- Data under study
/-- Settles O38: with nothing held the chunks are all of the stream. -/
theorem writesReassembleAnyChunks : Obligations.WritesReassembleAnyChunks := by
  intro s chunks frames rest hr hrej hn hcut
  refine hr.execAll_cut hrej ?_
  rwa [(hr.inv.wr hr.session).held_eq_nil hn, List.nil_append]

/-! ## RESET -/

/-- Settles O48: after RESET nothing is pending in either direction, so READs and WRITEs start from the queue and from
their own input. -/
theorem resetDiscardsPartialFrames : Obligations.ResetDiscardsPartialFrames := by
  intro s t hr harr hok h
  have hready := hr.of_exec h
  cases h
  constructor
  · intro caps hcaps
    obtain ⟨u, hall, -⟩ := QueueReady.readAll ⟨hready, harr, hok⟩ hcaps
    exact ⟨u, _, hall, List.take_prefix _ _⟩
  · intro chunks frames rest hcut
    obtain ⟨u, hall, hsub, -⟩ := hready.execAll_cut rfl hcut
    exact ⟨u, hall, hsub⟩

/-! ## SPLIT -/

theorem splitChunks_nil (k fuel : Nat) : splitChunks k fuel [] = [] := by
  cases fuel <;> rfl

theorem splitChunks_flatten {k fuel : Nat} {bs : List Byte} (hk : 1 ≤ k) (hfuel : bs.length ≤ fuel) :
    (splitChunks k fuel bs).flatten = bs := by
  induction fuel generalizing bs with
  | zero => exact (List.eq_nil_of_length_eq_zero (by omega)).symm
  | succ fuel ih =>
    cases bs with
    | nil => rfl
    | cons b bs =>
      rw [splitChunks, List.flatten_cons, ih (by simp at hfuel ⊢; omega), List.take_append_drop]

/-- Every chunk but the last has k bytes, and the last has at least one. -/
theorem splitChunks_concat {k fuel : Nat} {bs last : List Byte} {pre : List (List Byte)} (hk : 1 ≤ k)
    (h : splitChunks k fuel bs = pre ++ [last]) :
    (∀ c ∈ pre, c.length = k) ∧ 1 ≤ last.length ∧ last.length ≤ k := by
  induction fuel generalizing bs pre with
  | zero => simp [splitChunks] at h
  | succ fuel ih =>
    cases bs with
    | nil => simp [splitChunks] at h
    | cons b bs =>
      rw [splitChunks] at h
      cases pre with
      | nil =>
        obtain ⟨rfl, -⟩ := List.cons.inj h
        simpa using hk
      | cons c pre =>
        obtain ⟨rfl, hrest⟩ := List.cons.inj h
        have hlong : k < (b :: bs).length := by
          by_contra hshort
          rw [List.drop_eq_nil_of_le (by omega), splitChunks_nil] at hrest
          simp at hrest
        obtain ⟨hpre, hlast⟩ := ih hrest
        refine ⟨fun d hd => ?_, hlast⟩
        rcases List.mem_cons.1 hd with rfl | hd
        · exact List.length_take_of_le hlong.le
        · exact hpre d hd

/-- Settles O45: the chunks are the front of the bytes, k at a time. -/
theorem splitCoversItsBytes : Obligations.SplitCoversItsBytes :=
  fun _ _ hk => ⟨splitChunks_flatten hk le_rfl, fun _ _ => splitChunks_concat hk⟩

/-! ## The ascending copy -/

/-- Settles O54: the first byte lands below the source bytes still to be read, and adjacent writes are one write. -/
theorem ascendingCopyShiftsDown : Obligations.AscendingCopyShiftsDown := by
  intro m src dst n hwf hle
  induction n generalizing m src dst with
  | zero => exact (Memory.write_nil hwf dst).symm
  | succ n ih =>
    have hbehind : (m.write dst [m.read src]).readRange (src + 1) n = m.readRange (src + 1) n :=
      Memory.readRange_write_out (.inr (by simpa using hle))
    rw [copyAscending, ih _ _ _ (Memory.wf_write hwf) (by omega), hbehind, Memory.readRange_succ]
    exact Memory.write_append hwf dst [m.read src] _

end Sys2Proof.Machine
end

section
/-! SUPPORT. A READ and a WRITE give the same in either order (R59, D32): READ does the same whatever a WRITE has left
of the write side, the answers, the response and the history, and WRITE depends on no more than the parameters, the
write side, the session and the answers. -/

namespace Sys2Proof.Machine

/-! ## READ behind a WRITE -/

/-- `s` with the write side, the answers and the response of `g`, and the history of `g` before its own: what a WRITE
may have changed when a READ starts. -/
def State.graft (g s : State) : State :=
  { s with
    wr := g.wr, usbDraws := g.usbDraws, spiDraws := g.spiDraws, draws := g.draws, response := g.response
    history := g.history ++ s.history }

@[simp] theorem State.graft_cfg (g s : State) : (g.graft s).cfg = s.cfg := rfl
@[simp] theorem State.graft_rd (g s : State) : (g.graft s).rd = s.rd := rfl
@[simp] theorem State.graft_rxq (g s : State) : (g.graft s).rxq = s.rxq := rfl
@[simp] theorem State.graft_arrivals (g s : State) : (g.graft s).arrivals = s.arrivals := rfl

theorem pop_graft (g s : State) : pop (g.graft s) = Prod.map id g.graft (pop s) := by
  rw [pop_eq, pop_eq]
  simp only [State.graft_rxq, State.graft_arrivals]
  cases s.rxq ++ s.arrivals.headD [] <;> rfl

theorem emit_graft (e : Event) (g s : State) : emit e (g.graft s) = g.graft (emit e s) := by
  simp [emit, State.graft]

theorem readDrain_graft (cap : Nat) (g s : State) :
    readDrain cap (g.graft s) = mapEnd g.graft (Prod.map id g.graft) (readDrain cap s) := by
  by_cases h : s.rd.filled ≤ s.cfg.ovfCap
  · rw [readDrain_ok h, readDrain_ok (s := g.graft s) h]; rfl
  · have ho : s.cfg.ovfCap < s.rd.filled := Nat.lt_of_not_le h
    rw [readDrain_overrun ho, readDrain_overrun (s := g.graft s) ho]; rfl

theorem readSplit_graft (cap pos : Nat) (bs : List Byte) (g s : State) :
    readSplit cap pos bs (g.graft s) = mapEnd g.graft (Prod.map id g.graft) (readSplit cap pos bs s) := by
  unfold readSplit
  simp only [State.graft_cfg, State.graft_rd]
  cases h : bufWrite s.cfg s.rd.buf 0 (bs.drop (cap - pos)) with
  | ok buf => rfl
  | error e => exact congrArg Except.error (bufWrite_error h _).symm

theorem readPops_graft (cap fuel pos : Nat) (g s : State) :
    readPops cap fuel pos (g.graft s) = mapEnd g.graft (Prod.map id g.graft) (readPops cap fuel pos s) := by
  induction fuel generalizing pos s with
  | zero => rfl
  | succ fuel ih =>
    unfold readPops
    rw [pop_graft]
    by_cases hfull : cap ≤ pos
    · simp [hfull]
    · rw [if_neg hfull, if_neg hfull]
      match pop s with
      | (none, t) => rfl
      | (some f, t) =>
        have hdeliver (u : State) : deliver pos f.bytes (g.graft u) = g.graft (deliver pos f.bytes u) := rfl
        simp only [Prod.map, id, emit_graft, hdeliver, State.graft_cfg, ih, readSplit_graft]
        split_ifs <;> rfl

/-- READ's steps 1 to 3 are the same behind a WRITE (R43, R101). -/
theorem readBody_graft (cap : Nat) (g s : State) :
    readBody cap (g.graft s) = mapEnd g.graft (Prod.map id g.graft) (readBody cap s) := by
  unfold readBody
  rw [readDrain_graft]
  match readDrain cap s with
  | .error e => rfl
  | .ok (pos, t) =>
    simp only [mapEnd_ok, Prod.map, id, State.graft_rd, readPops_graft]
    split <;> rfl

/-- READ in an open session, from what its steps 1 to 3 did. -/
theorem execRead_ok {cap count : Nat} {s t : State} (ho : s.sessionOpen = true) (h : readBody cap s = .ok (count, t)) :
    execRead cap s = .next (readRespond count t) := by
  unfold execRead
  rw [if_neg (by simp [ho]), h]
  rfl

/-- Over a well-formed queue READ's body comes to its end. -/
theorem Ready.readBody_answers {s : State} (hr : Ready s) (hq : QueueOk s) (cap : Nat) :
    ∃ popped m count t, readBody cap s = .ok (count, t) ∧ ReadDone cap s popped m (readRespond count t) := by
  obtain ⟨popped, m, r, hexec, hdone⟩ := hr.read_answers hq cap
  have hread : execRead cap s = .next r := hexec
  match hbody : readBody cap s with
  | .ok (count, t) =>
    rw [execRead_ok hr.session hbody] at hread
    cases hread
    exact ⟨popped, m, count, t, rfl, hdone⟩
  | .error .overrun =>
    unfold execRead at hread
    rw [if_neg (by simp [hr.session]), hbody] at hread
    cases hread
  | .error (.raised record t) =>
    unfold execRead at hread
    rw [if_neg (by simp [hr.session]), hbody] at hread
    cases hread
    exact nomatch hdone.response

/-- Over a well-formed queue READ's body is the same behind every WRITE: `t` is what it does to `s` with an empty
history, and `g` is any state that differs from `s` in nothing that a READ reads. -/
theorem Ready.readBody_local {s : State} (hr : Ready s) (hq : QueueOk s) (cap : Nat) :
    ∃ popped count t, t.cfg = s.cfg ∧ t.sessionOpen = s.sessionOpen ∧ t.history = popEvents popped ∧
      ∀ g : State, g.graft { s with history := [] } = g → readBody cap g = .ok (count, g.graft t) := by
  obtain ⟨popped, m, count, r, hbody, hdone⟩ := hr.readBody_answers hq cap
  have hself : s.graft { s with history := [] } = s := by simp [State.graft]
  have hgraft := readBody_graft cap s { s with history := [] }
  rw [hself, hbody] at hgraft
  match hstart : readBody cap { s with history := [] } with
  | .error e =>
    rw [hstart] at hgraft
    cases hgraft
  | .ok (count', t) =>
    rw [hstart] at hgraft
    cases hgraft
    obtain ⟨hcfg, -, hopen, -⟩ := hdone.keeps
    refine ⟨popped, count', t, hcfg, hopen, List.append_cancel_left hdone.history, fun g hg => ?_⟩
    have hbehind := readBody_graft cap g { s with history := [] }
    rwa [hg, hstart] at hbehind

/-! ## WRITE behind a READ -/

/-- The answers are the heads of the lists, or free values by the count of free ones (R171). -/
theorem usbAnswer_eq (s : State) : usbAnswer s = s.usbDraws.headD (Config.freeSlotsDraw .usb s.draws) := by
  cases h : s.usbDraws <;> simp [usbAnswer, freeSlots, h]

theorem spiAnswer_eq (s : State) : spiAnswer s =
    s.spiDraws.headD (Config.freeSlotsDraw .spi (s.draws + if s.usbDraws = [] then 1 else 0)) := by
  rw [spiAnswer, freeSlots_usb_takes]
  cases h : s.spiDraws <;> simp [freeSlots]

/-- Step 3 exactly: what it signals and answers, and the answers it takes where TAN runs (R140, R171, R257). -/
theorem writeFinish_eq (incomplete : Bool) (s : State) : writeFinish incomplete s =
    { s with
      history := s.history ++
        (resumeIf .usb (tanRuns incomplete s.cfg && decide (s.cfg.tUsb ≤ usbAnswer s)) ++
          resumeIf .spi (tanRuns incomplete s.cfg && decide (s.cfg.tSpi ≤ spiAnswer s)))
      usbDraws := if tanRuns incomplete s.cfg then s.usbDraws.tail else s.usbDraws
      spiDraws := if tanRuns incomplete s.cfg then s.spiDraws.tail else s.spiDraws
      draws := if tanRuns incomplete s.cfg
        then s.draws + (if s.usbDraws = [] then 1 else 0) + (if s.spiDraws = [] then 1 else 0) else s.draws
      response := some (writeResponse (tanRuns incomplete s.cfg && decide (s.cfg.tUsb ≤ usbAnswer s))
        (tanRuns incomplete s.cfg && decide (s.cfg.tSpi ≤ spiAnswer s)) (wrPending s.wr) s.wr.reject) } := by
  cases h : tanRuns incomplete s.cfg with
  | false => simp [writeFinish, h, respond]
  | true =>
    obtain ⟨u, p, d, hst⟩ := writeFinish_spec incomplete s
    obtain ⟨hu, hp, hd⟩ := writeFinish_takes h
    rw [hst] at hu hp hd
    simp only at hu hp hd
    rw [hst, hu, hp, hd, h]
    rfl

- Task directions
Of the lines above, retype only those from the line containing "s.rd := rfl" through the line containing "theorem readDrain_graft (cap", including both, exactly.

- Answer to this problem
@[simp] theorem State.graft_rd (g s : State) : (g.graft s).rd = s.rd := rfl
@[simp] theorem State.graft_rxq (g s : State) : (g.graft s).rxq = s.rxq := rfl
@[simp] theorem State.graft_arrivals (g s : State) : (g.graft s).arrivals = s.arrivals := rfl

theorem pop_graft (g s : State) : pop (g.graft s) = Prod.map id g.graft (pop s) := by
  rw [pop_eq, pop_eq]
  simp only [State.graft_rxq, State.graft_arrivals]
  cases s.rxq ++ s.arrivals.headD [] <;> rfl

theorem emit_graft (e : Event) (g s : State) : emit e (g.graft s) = g.graft (emit e s) := by
  simp [emit, State.graft]

theorem readDrain_graft (cap : Nat) (g s : State) :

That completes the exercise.